→ Try it
Please say how many lines in the entries below hold the string "collRead", with no other words.
::::::
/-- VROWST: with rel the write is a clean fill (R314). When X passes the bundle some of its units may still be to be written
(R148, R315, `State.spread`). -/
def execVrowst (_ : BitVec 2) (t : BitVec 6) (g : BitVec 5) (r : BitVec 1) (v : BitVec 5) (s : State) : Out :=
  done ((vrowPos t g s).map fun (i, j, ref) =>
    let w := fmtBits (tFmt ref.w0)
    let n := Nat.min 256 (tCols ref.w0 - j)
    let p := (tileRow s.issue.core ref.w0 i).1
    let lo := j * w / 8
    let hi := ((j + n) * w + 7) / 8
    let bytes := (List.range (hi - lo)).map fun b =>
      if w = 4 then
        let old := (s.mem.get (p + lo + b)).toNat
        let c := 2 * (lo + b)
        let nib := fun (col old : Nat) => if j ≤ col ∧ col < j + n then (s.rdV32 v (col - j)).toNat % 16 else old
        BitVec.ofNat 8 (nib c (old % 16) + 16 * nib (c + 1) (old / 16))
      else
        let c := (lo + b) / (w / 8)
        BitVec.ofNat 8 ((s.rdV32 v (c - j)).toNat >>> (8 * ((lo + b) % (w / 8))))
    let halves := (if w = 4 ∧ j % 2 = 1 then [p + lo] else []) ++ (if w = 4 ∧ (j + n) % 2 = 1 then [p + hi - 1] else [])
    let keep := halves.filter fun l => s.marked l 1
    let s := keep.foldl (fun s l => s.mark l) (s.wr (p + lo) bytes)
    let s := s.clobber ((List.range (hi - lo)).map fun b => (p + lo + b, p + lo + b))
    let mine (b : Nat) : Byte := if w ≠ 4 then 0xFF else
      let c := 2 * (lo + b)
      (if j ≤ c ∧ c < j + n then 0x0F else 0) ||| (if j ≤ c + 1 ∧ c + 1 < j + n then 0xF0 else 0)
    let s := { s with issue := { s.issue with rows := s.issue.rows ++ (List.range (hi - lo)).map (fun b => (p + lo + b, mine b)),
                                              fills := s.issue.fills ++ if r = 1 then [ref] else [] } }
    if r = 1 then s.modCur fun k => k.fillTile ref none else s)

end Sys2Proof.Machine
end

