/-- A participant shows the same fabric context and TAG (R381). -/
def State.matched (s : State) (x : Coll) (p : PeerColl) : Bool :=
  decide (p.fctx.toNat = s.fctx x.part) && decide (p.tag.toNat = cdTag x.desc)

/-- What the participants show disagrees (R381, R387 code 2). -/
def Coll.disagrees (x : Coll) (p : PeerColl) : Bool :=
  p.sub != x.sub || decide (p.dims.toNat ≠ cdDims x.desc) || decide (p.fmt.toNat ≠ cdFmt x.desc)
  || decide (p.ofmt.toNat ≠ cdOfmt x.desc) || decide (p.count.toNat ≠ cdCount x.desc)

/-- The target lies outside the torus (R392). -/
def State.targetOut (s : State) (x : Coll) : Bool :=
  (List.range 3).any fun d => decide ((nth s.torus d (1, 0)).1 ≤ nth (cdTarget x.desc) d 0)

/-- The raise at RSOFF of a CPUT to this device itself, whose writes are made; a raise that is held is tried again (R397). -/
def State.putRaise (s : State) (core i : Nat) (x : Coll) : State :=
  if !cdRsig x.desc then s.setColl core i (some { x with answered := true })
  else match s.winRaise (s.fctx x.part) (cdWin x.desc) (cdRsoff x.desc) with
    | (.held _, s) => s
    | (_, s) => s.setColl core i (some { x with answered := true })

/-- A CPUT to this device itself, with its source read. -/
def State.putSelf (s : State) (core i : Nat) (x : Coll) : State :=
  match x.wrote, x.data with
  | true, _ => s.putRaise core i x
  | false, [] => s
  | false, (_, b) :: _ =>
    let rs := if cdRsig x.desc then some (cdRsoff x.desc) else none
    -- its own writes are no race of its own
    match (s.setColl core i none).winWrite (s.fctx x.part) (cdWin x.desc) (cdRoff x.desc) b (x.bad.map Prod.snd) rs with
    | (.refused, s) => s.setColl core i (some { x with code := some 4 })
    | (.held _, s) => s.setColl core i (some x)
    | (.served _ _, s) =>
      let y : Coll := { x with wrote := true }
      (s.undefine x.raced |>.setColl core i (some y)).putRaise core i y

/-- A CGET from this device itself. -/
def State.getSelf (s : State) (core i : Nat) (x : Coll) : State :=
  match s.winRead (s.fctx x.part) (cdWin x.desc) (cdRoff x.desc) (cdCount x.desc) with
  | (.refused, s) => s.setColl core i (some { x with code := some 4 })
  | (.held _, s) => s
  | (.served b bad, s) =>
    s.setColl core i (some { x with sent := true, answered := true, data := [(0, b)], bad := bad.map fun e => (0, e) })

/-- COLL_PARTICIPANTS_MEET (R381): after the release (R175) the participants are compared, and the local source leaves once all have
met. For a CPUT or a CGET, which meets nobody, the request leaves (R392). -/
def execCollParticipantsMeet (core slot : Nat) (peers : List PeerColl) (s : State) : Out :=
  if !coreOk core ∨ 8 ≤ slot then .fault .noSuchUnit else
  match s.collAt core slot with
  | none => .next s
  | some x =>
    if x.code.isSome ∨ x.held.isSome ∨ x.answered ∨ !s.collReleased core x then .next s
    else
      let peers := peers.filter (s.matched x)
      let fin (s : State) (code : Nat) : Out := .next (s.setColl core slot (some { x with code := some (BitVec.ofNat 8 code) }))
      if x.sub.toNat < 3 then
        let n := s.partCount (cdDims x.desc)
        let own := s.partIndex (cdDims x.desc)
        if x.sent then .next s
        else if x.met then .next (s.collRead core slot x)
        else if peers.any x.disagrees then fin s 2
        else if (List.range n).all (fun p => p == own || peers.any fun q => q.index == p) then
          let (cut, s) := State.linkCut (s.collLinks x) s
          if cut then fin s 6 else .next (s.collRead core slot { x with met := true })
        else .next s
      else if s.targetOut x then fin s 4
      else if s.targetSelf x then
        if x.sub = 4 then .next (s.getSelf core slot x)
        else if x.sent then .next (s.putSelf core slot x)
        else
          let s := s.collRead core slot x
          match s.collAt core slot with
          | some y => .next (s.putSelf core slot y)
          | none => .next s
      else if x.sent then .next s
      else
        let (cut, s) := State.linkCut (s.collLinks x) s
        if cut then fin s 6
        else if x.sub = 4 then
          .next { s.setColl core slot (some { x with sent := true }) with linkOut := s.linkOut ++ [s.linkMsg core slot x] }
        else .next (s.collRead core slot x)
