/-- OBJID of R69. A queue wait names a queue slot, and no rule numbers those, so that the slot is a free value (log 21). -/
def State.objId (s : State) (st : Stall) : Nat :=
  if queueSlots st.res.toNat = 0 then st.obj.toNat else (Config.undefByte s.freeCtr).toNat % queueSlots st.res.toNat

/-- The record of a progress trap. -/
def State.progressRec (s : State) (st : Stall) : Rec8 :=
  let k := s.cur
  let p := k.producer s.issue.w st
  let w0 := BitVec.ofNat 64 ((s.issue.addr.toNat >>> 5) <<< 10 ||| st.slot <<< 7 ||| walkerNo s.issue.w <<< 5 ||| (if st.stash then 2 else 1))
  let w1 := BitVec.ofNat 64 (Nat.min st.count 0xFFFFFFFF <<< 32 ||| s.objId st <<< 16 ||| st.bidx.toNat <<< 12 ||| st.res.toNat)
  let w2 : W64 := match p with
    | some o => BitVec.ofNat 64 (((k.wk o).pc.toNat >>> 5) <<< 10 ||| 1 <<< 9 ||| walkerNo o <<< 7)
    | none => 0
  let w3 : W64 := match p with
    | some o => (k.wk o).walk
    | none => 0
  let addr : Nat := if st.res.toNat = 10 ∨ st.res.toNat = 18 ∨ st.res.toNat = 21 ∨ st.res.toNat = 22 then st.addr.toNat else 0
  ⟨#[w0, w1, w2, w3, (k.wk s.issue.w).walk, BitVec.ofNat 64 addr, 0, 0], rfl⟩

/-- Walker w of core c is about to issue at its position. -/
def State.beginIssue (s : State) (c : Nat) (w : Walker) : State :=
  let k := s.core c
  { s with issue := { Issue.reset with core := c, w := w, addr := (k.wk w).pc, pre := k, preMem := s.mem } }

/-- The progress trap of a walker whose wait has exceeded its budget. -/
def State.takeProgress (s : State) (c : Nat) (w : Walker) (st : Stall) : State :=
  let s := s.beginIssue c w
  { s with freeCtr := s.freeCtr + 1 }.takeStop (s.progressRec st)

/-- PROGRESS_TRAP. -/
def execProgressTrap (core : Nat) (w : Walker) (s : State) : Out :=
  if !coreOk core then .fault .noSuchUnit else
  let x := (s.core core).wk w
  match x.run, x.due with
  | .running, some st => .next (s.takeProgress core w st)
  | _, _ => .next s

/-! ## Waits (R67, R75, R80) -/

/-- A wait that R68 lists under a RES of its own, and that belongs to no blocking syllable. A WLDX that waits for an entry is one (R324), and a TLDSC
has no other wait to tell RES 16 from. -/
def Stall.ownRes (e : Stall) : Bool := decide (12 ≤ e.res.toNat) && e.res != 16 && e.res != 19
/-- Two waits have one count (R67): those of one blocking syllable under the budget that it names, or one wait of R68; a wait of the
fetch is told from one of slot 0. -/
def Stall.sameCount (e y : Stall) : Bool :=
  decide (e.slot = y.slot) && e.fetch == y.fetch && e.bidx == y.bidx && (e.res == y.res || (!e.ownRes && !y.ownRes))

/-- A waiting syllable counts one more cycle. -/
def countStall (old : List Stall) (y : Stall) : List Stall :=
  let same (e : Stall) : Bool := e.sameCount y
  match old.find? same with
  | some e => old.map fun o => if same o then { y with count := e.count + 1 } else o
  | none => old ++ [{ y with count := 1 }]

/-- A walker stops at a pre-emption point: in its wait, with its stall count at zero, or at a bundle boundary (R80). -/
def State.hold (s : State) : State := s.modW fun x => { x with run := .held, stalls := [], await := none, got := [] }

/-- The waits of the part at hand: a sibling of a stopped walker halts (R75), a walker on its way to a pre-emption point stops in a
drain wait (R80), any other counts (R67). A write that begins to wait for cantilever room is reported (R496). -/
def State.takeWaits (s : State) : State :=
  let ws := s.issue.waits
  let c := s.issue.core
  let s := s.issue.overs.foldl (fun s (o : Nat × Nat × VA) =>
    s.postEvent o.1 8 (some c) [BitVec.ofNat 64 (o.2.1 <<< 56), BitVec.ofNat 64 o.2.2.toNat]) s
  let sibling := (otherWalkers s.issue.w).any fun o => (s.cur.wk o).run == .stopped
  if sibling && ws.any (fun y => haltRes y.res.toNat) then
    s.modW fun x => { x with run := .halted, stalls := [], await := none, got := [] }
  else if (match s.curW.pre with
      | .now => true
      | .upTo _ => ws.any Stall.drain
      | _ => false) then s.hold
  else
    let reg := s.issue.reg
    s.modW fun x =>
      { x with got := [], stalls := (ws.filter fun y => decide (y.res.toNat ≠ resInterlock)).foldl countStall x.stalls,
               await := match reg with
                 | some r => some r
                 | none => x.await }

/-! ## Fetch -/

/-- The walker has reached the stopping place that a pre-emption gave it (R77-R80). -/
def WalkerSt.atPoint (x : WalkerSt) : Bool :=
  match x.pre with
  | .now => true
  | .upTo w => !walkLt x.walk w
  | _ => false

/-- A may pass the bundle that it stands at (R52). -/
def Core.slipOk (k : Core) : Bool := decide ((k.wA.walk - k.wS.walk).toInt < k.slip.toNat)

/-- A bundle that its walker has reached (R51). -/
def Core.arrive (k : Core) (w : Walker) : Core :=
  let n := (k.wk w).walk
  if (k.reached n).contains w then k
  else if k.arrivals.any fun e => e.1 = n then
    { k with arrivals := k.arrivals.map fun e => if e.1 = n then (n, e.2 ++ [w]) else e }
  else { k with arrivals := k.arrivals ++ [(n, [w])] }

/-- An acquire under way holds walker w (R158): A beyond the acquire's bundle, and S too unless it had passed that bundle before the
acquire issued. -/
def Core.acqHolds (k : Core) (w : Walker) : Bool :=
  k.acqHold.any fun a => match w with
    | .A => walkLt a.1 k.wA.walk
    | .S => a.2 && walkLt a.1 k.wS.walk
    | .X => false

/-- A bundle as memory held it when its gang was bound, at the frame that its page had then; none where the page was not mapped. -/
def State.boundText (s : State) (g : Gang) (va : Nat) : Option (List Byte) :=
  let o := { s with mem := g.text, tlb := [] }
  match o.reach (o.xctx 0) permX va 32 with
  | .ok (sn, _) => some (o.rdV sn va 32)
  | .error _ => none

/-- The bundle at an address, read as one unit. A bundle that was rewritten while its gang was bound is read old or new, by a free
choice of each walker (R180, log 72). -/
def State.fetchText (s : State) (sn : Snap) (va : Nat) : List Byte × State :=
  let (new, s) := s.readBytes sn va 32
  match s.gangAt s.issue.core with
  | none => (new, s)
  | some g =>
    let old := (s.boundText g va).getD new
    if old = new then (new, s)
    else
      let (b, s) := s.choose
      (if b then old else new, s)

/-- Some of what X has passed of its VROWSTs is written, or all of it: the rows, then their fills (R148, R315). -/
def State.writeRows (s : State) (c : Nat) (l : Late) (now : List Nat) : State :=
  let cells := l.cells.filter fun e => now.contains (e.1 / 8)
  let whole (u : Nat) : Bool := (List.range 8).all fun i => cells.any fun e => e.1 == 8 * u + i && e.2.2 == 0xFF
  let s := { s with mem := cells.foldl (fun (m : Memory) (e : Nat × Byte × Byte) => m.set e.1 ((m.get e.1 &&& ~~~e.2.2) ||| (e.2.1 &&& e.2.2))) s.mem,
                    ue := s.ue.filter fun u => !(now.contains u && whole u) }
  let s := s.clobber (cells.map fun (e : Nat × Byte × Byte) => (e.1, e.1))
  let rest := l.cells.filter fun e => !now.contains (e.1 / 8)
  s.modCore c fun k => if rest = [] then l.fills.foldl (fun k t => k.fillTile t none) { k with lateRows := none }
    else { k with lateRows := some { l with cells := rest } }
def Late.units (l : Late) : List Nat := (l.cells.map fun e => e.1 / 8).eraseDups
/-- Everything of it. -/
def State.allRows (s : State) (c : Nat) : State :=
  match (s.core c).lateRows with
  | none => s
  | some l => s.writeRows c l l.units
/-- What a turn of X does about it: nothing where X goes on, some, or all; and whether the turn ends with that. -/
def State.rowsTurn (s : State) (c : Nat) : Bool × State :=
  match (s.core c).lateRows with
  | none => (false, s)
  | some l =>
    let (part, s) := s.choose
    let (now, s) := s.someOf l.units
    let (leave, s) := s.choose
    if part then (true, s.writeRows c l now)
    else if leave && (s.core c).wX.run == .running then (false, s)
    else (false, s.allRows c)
::::::
→ Response area
4